Unlike two-dimensional imaging which analyzes the transit time and intensity of a returning sound wave to identify a cardiac structure, Doppler interrogation analyzes the change in frequency of the transmitted ultrasound. At first, this was shown as the actual frequency shift presented in the kilohertz range and the magnitude of this frequency shift is represented in the kilohertz range. Doppler is used in many different formats. Through sharing computational resources, any of the Doppler methodologies can be performed together with anatomic two-dimensional imaging. Modern Doppler instruments are able to real-time 2D imaging plus Doppler interrogation.
Spectral Doppler Imaging
Continuous Doppler imaging, as the name implies, continuously transmits and receives the ultrasound signals. Here only the frequency shift of the returning signal is determined and the identification of the time of transit is lost. This is called the “range ambiguity.” This implies that the exact velocity of motion can be determined but not the location where that velocity occurred.
Pulsed Wave Doppler
Pulsed waved Doppler imaging, in contrast, interrogates the velocity of motion, through discrete ultrasound packets sent out at a predetermined rate, the pulse frequency of repetition.
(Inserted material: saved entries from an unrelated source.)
-- ==== Sys2Proof/Machine/CrcPort.lean ====
section
/-! DEFINITION. The CRC port's commands (`40_crc.md` R104, R105). -/

namespace Sys2Proof.Machine

/-- CRCCLR (R104). -/
def execCrcclr (s : State) : Host.Outcome State Fault Refusal := .next (respond .ok 0x00#8 (s.setCrcAcc 0x00#8))

/-- CRCB (R105). -/
def execCrcb (b : Byte) (s : State) : Host.Outcome State Fault Refusal :=
  .next (respond .ok 0x00#8 (s.setCrcAcc (crcStep s.crcAcc b)))

end Sys2Proof.Machine
end

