-- ==== Sys2Proof/Laws/Decode.lean ====
section
/-! SUPPORT. The small lemmas of decoding: the fields of a word and the word of its fields, the frame's bytes. -/

namespace Sys2Proof

/-- The bits of a word made of fields: `b` lowest, `op` highest (R70). -/
theorem mkWord_getLsbD (op a b : Byte) (i : Nat) : (mkWord op a b).getLsbD i =
    (if i < 8 then b.getLsbD i else if i < 16 then a.getLsbD (i - 8) else op.getLsbD (i - 16)) := by
  show ((op ++ a) ++ b).getLsbD i = _
  rw [BitVec.getLsbD_append, BitVec.getLsbD_append]
  split
  · simp_all
  · by_cases h : i < 16
    · simp [h, show i - 8 < 8 by omega]
    · simp [h, show ¬ i - 8 < 8 by omega, Nat.sub_sub]

@[simp] theorem opField_mkWord (op a b : Byte) : opField (mkWord op a b) = op := by
  ext i hi
  have h : ¬ 16 + i < 8 := by omega
  simp [opField, mkWord_getLsbD, hi, h]

@[simp] theorem aField_mkWord (op a b : Byte) : aField (mkWord op a b) = a := by
  ext i hi
  have h : 8 + i < 16 := by omega
  simp [aField, mkWord_getLsbD, hi, h]

@[simp] theorem bField_mkWord (op a b : Byte) : bField (mkWord op a b) = b := by
  ext i hi
  simp [bField, mkWord_getLsbD, hi]

/-- A word is made of its fields (R70). -/
theorem mkWord_fields (w : CmdWord) : mkWord (opField w) (aField w) (bField w) = w := by
  apply BitVec.eq_of_getLsbD_eq
  intro i hi
  rw [mkWord_getLsbD]
  simp only [opField, aField, bField, BitVec.getLsbD_extractLsb']
  split
  · simp [*]
  · split
    · simp [show i - 8 < 8 by omega, show 8 + (i - 8) = i by omega]
    · simp [show i - 16 < 8 by omega, show 16 + (i - 16) = i by omega]

/-- Two words with the same fields are the same word (R70). -/
theorem word_ext {w v : CmdWord} (h₁ : opField w = opField v) (h₂ : aField w = aField v)
    (h₃ : bField w = bField v) : w = v := by
  rw [← mkWord_fields w, ← mkWord_fields v, h₁, h₂, h₃]

/-- Masking a word masks its fields. -/
theorem mkWord_and (op a b op' a' b' : Byte) :
    mkWord op a b &&& mkWord op' a' b' = mkWord (op &&& op') (a &&& a') (b &&& b') := by
  apply BitVec.eq_of_getLsbD_eq
  intro i hi
  simp only [BitVec.getLsbD_and, mkWord_getLsbD]
  split
  · rfl
  · split <;> rfl

/-- A row whose mask and value are made of fields covers the words whose fields agree under the mask. -/
theorem covers_mkWord (m : String) (v mo ma mb op a b : Byte) (h : op &&& mo = v) (ha : a &&& ma = 0#8)
    (hb : b &&& mb = 0#8) : (OpcodeRow.mk m (mkWord v 0#8 0#8) (mkWord mo ma mb)).covers (mkWord op a b) = true := by
  simp [OpcodeRow.covers, mkWord_and, h, ha, hb]

/-- Each tag names its packet type (R85: the fifteen values differ). -/
@[simp] theorem packetOfTag_packetTag (p : Config.PacketType) : packetOfTag (packetTag p) = some p := by
  cases p <;> decide

/-- A byte that names a packet type is its tag. -/
theorem packetTag_of_packetOfTag {t : Byte} {p : Config.PacketType} (h : packetOfTag t = some p) :
    packetTag p = t := by
  have := List.find?_some h
  simpa using this

@[simp] theorem packetOf_packetInstr (p : Config.PacketType) (f : Frame) : packetOf (packetInstr p f) = some (p, f) := by
  cases p <;> rfl

/-- An instruction that stands for a frame is the one its packet type gives. -/
theorem packetInstr_of_packetOf {i : Instr} {p : Config.PacketType} {f : Frame} (h : packetOf i = some (p, f)) :
    i = packetInstr p f := by
  cases i <;> simp_all [packetOf, packetInstr] <;> (obtain ⟨rfl, rfl⟩ := h; rfl)

@[simp] theorem encode_packetInstr (p : Config.PacketType) (f : Frame) :
    encode (packetInstr p f) = .frame (f.bytes (packetTag p)) := by
  cases p <;> rfl

@[simp] theorem Frame.bytes_length (t : Byte) (f : Frame) : (f.bytes t).length = f.payload.length + 4 := by
  simp [Frame.bytes]

/-- The bytes of a frame are four or more, in R79's order. -/
theorem Frame.bytes_eq (t : Byte) (f : Frame) : f.bytes t = f.sync :: f.len :: t :: (f.payload ++ [f.crc]) := by
  simp [Frame.bytes]

@[simp] theorem Frame.bytes_type (t : Byte) (f : Frame) : (f.bytes t).getD 2 0#8 = t := by
  simp [Frame.bytes]

end Sys2Proof
end

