/-! `setStatus` -/

@[simp] theorem setStatus_params (v : Byte) (s : State) : (s.setStatus v).params = s.params := rfl
@[simp] theorem setStatus_ch (v : Byte) (s : State) : (s.setStatus v).ch = s.ch := rfl
@[simp] theorem setStatus_txp (v : Byte) (s : State) : (s.setStatus v).txp = s.txp := rfl
@[simp] theorem setStatus_crcAcc (v : Byte) (s : State) : (s.setStatus v).crcAcc = s.crcAcc := rfl
@[simp] theorem setStatus_rxbuf (v : Byte) (s : State) : (s.setStatus v).rxbuf = s.rxbuf := rfl
@[simp] theorem setStatus_status (v : Byte) (s : State) : (s.setStatus v).status = v := rfl
@[simp] theorem setStatus_por (v : Byte) (s : State) : (s.setStatus v).por = s.por := rfl
@[simp] theorem setStatus_cmds (v : Byte) (s : State) : (s.setStatus v).cmds = s.cmds := rfl
@[simp] theorem setStatus_resp (v : Byte) (s : State) : (s.setStatus v).resp = s.resp := rfl
@[simp] theorem setStatus_fro (v : Byte) (s : State) : (s.setStatus v).fro = s.fro := rfl
@[simp] theorem setStatus_txs (v : Byte) (s : State) : (s.setStatus v).txs = s.txs := rfl
@[simp] theorem setStatus_tlmIn (v : Byte) (s : State) : (s.setStatus v).tlmIn = s.tlmIn := rfl
@[simp] theorem setStatus_tlm (v : Byte) (s : State) : (s.setStatus v).tlm = s.tlm := rfl
@[simp] theorem setStatus_tlmRefused (v : Byte) (s : State) : (s.setStatus v).tlmRefused = s.tlmRefused := rfl

/-! `setPor` -/

@[simp] theorem setPor_params (v : Bool) (s : State) : (s.setPor v).params = s.params := rfl
@[simp] theorem setPor_ch (v : Bool) (s : State) : (s.setPor v).ch = s.ch := rfl
@[simp] theorem setPor_txp (v : Bool) (s : State) : (s.setPor v).txp = s.txp := rfl
@[simp] theorem setPor_crcAcc (v : Bool) (s : State) : (s.setPor v).crcAcc = s.crcAcc := rfl
@[simp] theorem setPor_rxbuf (v : Bool) (s : State) : (s.setPor v).rxbuf = s.rxbuf := rfl
@[simp] theorem setPor_status (v : Bool) (s : State) : (s.setPor v).status = s.status := rfl
@[simp] theorem setPor_por (v : Bool) (s : State) : (s.setPor v).por = v := rfl
@[simp] theorem setPor_cmds (v : Bool) (s : State) : (s.setPor v).cmds = s.cmds := rfl
@[simp] theorem setPor_resp (v : Bool) (s : State) : (s.setPor v).resp = s.resp := rfl
@[simp] theorem setPor_fro (v : Bool) (s : State) : (s.setPor v).fro = s.fro := rfl
@[simp] theorem setPor_txs (v : Bool) (s : State) : (s.setPor v).txs = s.txs := rfl
@[simp] theorem setPor_tlmIn (v : Bool) (s : State) : (s.setPor v).tlmIn = s.tlmIn := rfl
@[simp] theorem setPor_tlm (v : Bool) (s : State) : (s.setPor v).tlm = s.tlm := rfl
@[simp] theorem setPor_tlmRefused (v : Bool) (s : State) : (s.setPor v).tlmRefused = s.tlmRefused := rfl

/-! `setCmds` -/

@[simp] theorem setCmds_params (v : List CmdWord) (s : State) : (s.setCmds v).params = s.params := rfl
@[simp] theorem setCmds_ch (v : List CmdWord) (s : State) : (s.setCmds v).ch = s.ch := rfl
@[simp] theorem setCmds_txp (v : List CmdWord) (s : State) : (s.setCmds v).txp = s.txp := rfl
@[simp] theorem setCmds_crcAcc (v : List CmdWord) (s : State) : (s.setCmds v).crcAcc = s.crcAcc := rfl
@[simp] theorem setCmds_rxbuf (v : List CmdWord) (s : State) : (s.setCmds v).rxbuf = s.rxbuf := rfl
@[simp] theorem setCmds_status (v : List CmdWord) (s : State) : (s.setCmds v).status = s.status := rfl
@[simp] theorem setCmds_por (v : List CmdWord) (s : State) : (s.setCmds v).por = s.por := rfl
@[simp] theorem setCmds_cmds (v : List CmdWord) (s : State) : (s.setCmds v).cmds = v := rfl
@[simp] theorem setCmds_resp (v : List CmdWord) (s : State) : (s.setCmds v).resp = s.resp := rfl
@[simp] theorem setCmds_fro (v : List CmdWord) (s : State) : (s.setCmds v).fro = s.fro := rfl
@[simp] theorem setCmds_txs (v : List CmdWord) (s : State) : (s.setCmds v).txs = s.txs := rfl
@[simp] theorem setCmds_tlmIn (v : List CmdWord) (s : State) : (s.setCmds v).tlmIn = s.tlmIn := rfl
@[simp] theorem setCmds_tlm (v : List CmdWord) (s : State) : (s.setCmds v).tlm = s.tlm := rfl
@[simp] theorem setCmds_tlmRefused (v : List CmdWord) (s : State) : (s.setCmds v).tlmRefused = s.tlmRefused := rfl

/-! `addResp` -/

@[simp] theorem addResp_params (v : RespWord) (s : State) : (s.addResp v).params = s.params := rfl
@[simp] theorem addResp_ch (v : RespWord) (s : State) : (s.addResp v).ch = s.ch := rfl
@[simp] theorem addResp_txp (v : RespWord) (s : State) : (s.addResp v).txp = s.txp := rfl
@[simp] theorem addResp_crcAcc (v : RespWord) (s : State) : (s.addResp v).crcAcc = s.crcAcc := rfl
@[simp] theorem addResp_rxbuf (v : RespWord) (s : State) : (s.addResp v).rxbuf = s.rxbuf := rfl
@[simp] theorem addResp_status (v : RespWord) (s : State) : (s.addResp v).status = s.status := rfl
@[simp] theorem addResp_por (v : RespWord) (s : State) : (s.addResp v).por = s.por := rfl
@[simp] theorem addResp_cmds (v : RespWord) (s : State) : (s.addResp v).cmds = s.cmds := rfl
@[simp] theorem addResp_resp (v : RespWord) (s : State) : (s.addResp v).resp = s.resp ++ [v] := rfl
@[simp] theorem addResp_fro (v : RespWord) (s : State) : (s.addResp v).fro = s.fro := rfl
@[simp] theorem addResp_txs (v : RespWord) (s : State) : (s.addResp v).txs = s.txs := rfl
@[simp] theorem addResp_tlmIn (v : RespWord) (s : State) : (s.addResp v).tlmIn = s.tlmIn := rfl
@[simp] theorem addResp_tlm (v : RespWord) (s : State) : (s.addResp v).tlm = s.tlm := rfl
@[simp] theorem addResp_tlmRefused (v : RespWord) (s : State) : (s.addResp v).tlmRefused = s.tlmRefused := rfl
The timing and receipt of is monitored so the location where the frequency shift arose can be pinpointed from the time of transit. The sample volume can then be steered along the lateral and longitudinal axes. Since sampling is not continuous in pulsed wave Doppler imaging, there are limitations on maximal velocity which can be known.
Multigate Doppler Imaging
This is a variation of the pulsed wave Doppler imaging where multiple Doppler interrogation points are opened simultaneously. This increase the pulse repetition frequency and also the Nyquist limit. This maintains the ability of the technique to locate the site of maximal velocity and allows the recording of velocities.